The integral is the area under the curve:
\[ F(f_n) = \int_0^1 f_n(t)dt = \frac{1}{2}\left(\frac{1}{n}\right)(1) + \left(1-\frac{2}{n}\right)(1) + \frac{1}{2}\left(\frac{1}{n}\right)(1) = 1 - \frac{1}{n} \] As \(n \to \infty\), \(F(f_n) \to 1\). Since we found a sequence of values approaching 1, the supremum is indeed 1. Thus, \(||F|| = 1\).
Step 3.2: Check for a norm-attaining function.
The question asks for the elements in the set \(\{f \in S_X : F(f) = ||F||\}\). We need to see if there is any function \(f^* \in S_X\) such that \(F(f^*) = 1\). Let's assume such a function \(f^*\) exists.

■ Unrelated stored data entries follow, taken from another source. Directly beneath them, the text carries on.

/-- A receive call comes to the point where the next step is a turn of the host that no move precedes, or ends before
(R204). -/
theorem receive_settles (env : Nat → Surroundings) (s : State) (n : Nat) (h : (runState env s n).task.isReceive = true) :
    ProcedureEnds env s ∨ ∃ m, n ≤ m ∧ movesFirst (runState env s m).agenda = 0 ∧ (runState env s m).cmd = none ∧
      (runState env s m).task.isReceive = true := by
  generalize hk : 2 * movesFirst (runState env s n).agenda + (if (runState env s n).cmd = none then 0 else 1) = k
  induction k using Nat.strong_induction_on generalizing n with
  | _ k ih =>
    let v := (runState env s n).surround (env n)
    have hrun : runState env s (n + 1) = v.steps := rfl
    have hvt : v.task.isReceive = true := by simpa [v] using h
    have hva : movesFirst v.agenda = movesFirst (runState env s n).agenda := by simp [v]
    have busy : v.task ≠ .idle := by intro e; rw [e] at hvt; cases hvt
    have onward : 2 * movesFirst v.steps.agenda + (if v.steps.cmd = none then 0 else 1) < k →
        v.steps.task = .idle ∨ v.steps.task.isReceive = true → ProcedureEnds env s ∨ ∃ m, n ≤ m ∧
          movesFirst (runState env s m).agenda = 0 ∧ (runState env s m).cmd = none ∧
          (runState env s m).task.isReceive = true := by
      rintro less (t | t)
      · exact .inl ⟨n + 1, by rw [hrun, t]⟩
      · rcases ih _ less (n + 1) (by rw [hrun, t]) rfl with e | ⟨m, hm, e⟩
        · exact .inl e
        · exact .inr ⟨m, by omega, e⟩
    cases hc : (runState env s n).cmd with
    | some w =>
      obtain ⟨t1, _, t3, t4, _⟩ := steps_of_cmd (s := v) (w := w) (by simp [v, hc])
      exact onward (by rw [t3, t4, hva]; simp [hc] at hk ⊢; omega) (.inr (by rw [t1]; exact hvt))
    | none =>
      simp only [hc, ↓reduceIte, Nat.add_zero] at hk
      rcases steps_of_busy (s := v) (by simp [v, hc]) busy with ⟨t0, _⟩ | ⟨rest, t0, t⟩ | ⟨t0, t1, t3, _⟩
      · exact .inr ⟨n, le_rfl, by rw [← hva, t0], hc, h⟩
      · refine onward ?_ ?_
        · rw [t, hostTurn_agenda]
          have : movesFirst (State.agenda { v with agenda := rest }) + 1 = movesFirst v.agenda := t0
          split_ifs <;> omega
        · rw [t]; exact receive_turn { v with agenda := rest } hvt
      · exact onward (by rw [t3]; simp only [↓reduceIte, Nat.add_zero]; omega) (.inr (by rw [t1]; exact hvt))

/-- Every call of a receive procedure ends, from wherever it stands, if the environment appends finitely often (R204, R208,
R212). -/
theorem receive_ends (env : Nat → Surroundings) (s : State) (finite : AppendsFinitelyOften env)
    (h : s.task.isReceive = true) : ProcedureEnds env s := by
  obtain ⟨late, silent⟩ := finite
  have stays : ∀ n, ProcedureEnds env s ∨ (runState env s n).task.isReceive = true := by
    intro n
    induction n with
    | zero => exact .inr h
    | succ n ih =>
      rcases ih with e | e
      · exact .inl e
      · have e' : ((runState env s n).surround (env n)).task.isReceive = true := by simpa using e
        have busy : ((runState env s n).surround (env n)).task ≠ .idle := by intro k; rw [k] at e'; cases e'
        have next : (runState env s (n + 1)).task = .idle ∨ (runState env s (n + 1)).task.isReceive = true := by
          rw [runState_succ]
          cases hc : ((runState env s n).surround (env n)).cmd with
          | some w => exact .inr (by rw [(steps_of_cmd hc).1]; exact e')
          | none =>
            rcases steps_of_busy hc busy with ⟨_, t⟩ | ⟨rest, _, t⟩ | ⟨_, t, _⟩
            · rw [t]; exact receive_turn _ e'
            · rw [t]; exact receive_turn _ e'
            · exact .inr (by rw [t]; exact e')
        exact next.imp_left fun t => ⟨n + 1, t⟩
  rcases stays late with e | e
  · exact e
  rcases receive_settles env s late e with e | ⟨m, hm, moves, free, e⟩
  · exact e
  cases ht : (runState env s m).task with
  | receiving what => exact receive_loop_ends env s what m (fun j hj => silent j (by omega)) moves free ht
  | reading g r total bytes =>
    obtain ⟨j, u, _, h2, h3, _⟩ := turn_comes env s m _ (by simp) ht
    simp only [State.hostTurn, h3] at h2
    exact read_ends env s g r total _ (j + 1) u h2
  | header g bytes =>
    obtain ⟨j, u, _, h2, h3, _⟩ := turn_comes env s m _ (by simp) ht
    simp only [State.hostTurn, h3] at h2
    exact ⟨j + 1, by rw [h2]; rfl⟩
  | _ => rw [ht] at e; cases e

end Sys2Proof.Machine
end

We have \(F(f^*) = \int_0^1 f^*(t)dt = 1\).
We also know from \(f^* \in S_X\) that \(f^*(t) \le ||f^*||_\infty = 1\) for all \(t \in [0,1]\).
So we have \(\int_0^1 (1 - f^*(t))dt = 0\).
The integrand \(g(t) = 1 - f^*(t)\) is non-negative because \(f^*(t) \le 1\).
Since \(f^*\) is continuous, \(g(t)\) is also continuous.
If the integral of a non-negative continuous function is zero, the function must be identically zero.
Therefore, \(1 - f^*(t) = 0\) for all \(t \in [0,1]\), which implies \(f^*(t) = 1\) for all \(t \in [0,1]\).
However, this constant function \(f^*(t) = 1\) does not belong to the space \(X\), because it does not satisfy the condition \(f^*(0) = 0\) and \(f^*(1) = 0\).
This is a contradiction. Our assumption that such a function \(f^*\) exists in \(X\) must be false.
Therefore, the set of norm-attaining functions is empty.
Step 4: Final Answer:
The set has NO element.
Step 5: Why This is Correct:
The norm of the integral functional on this space is 1. For a continuous function in the unit ball to have an integral of 1, it must be the constant function f(t)=1. However, this function is not in the specified subspace X because it does not equal zero at the endpoints. Therefore, the supremum is approached but never attained by any function in the set.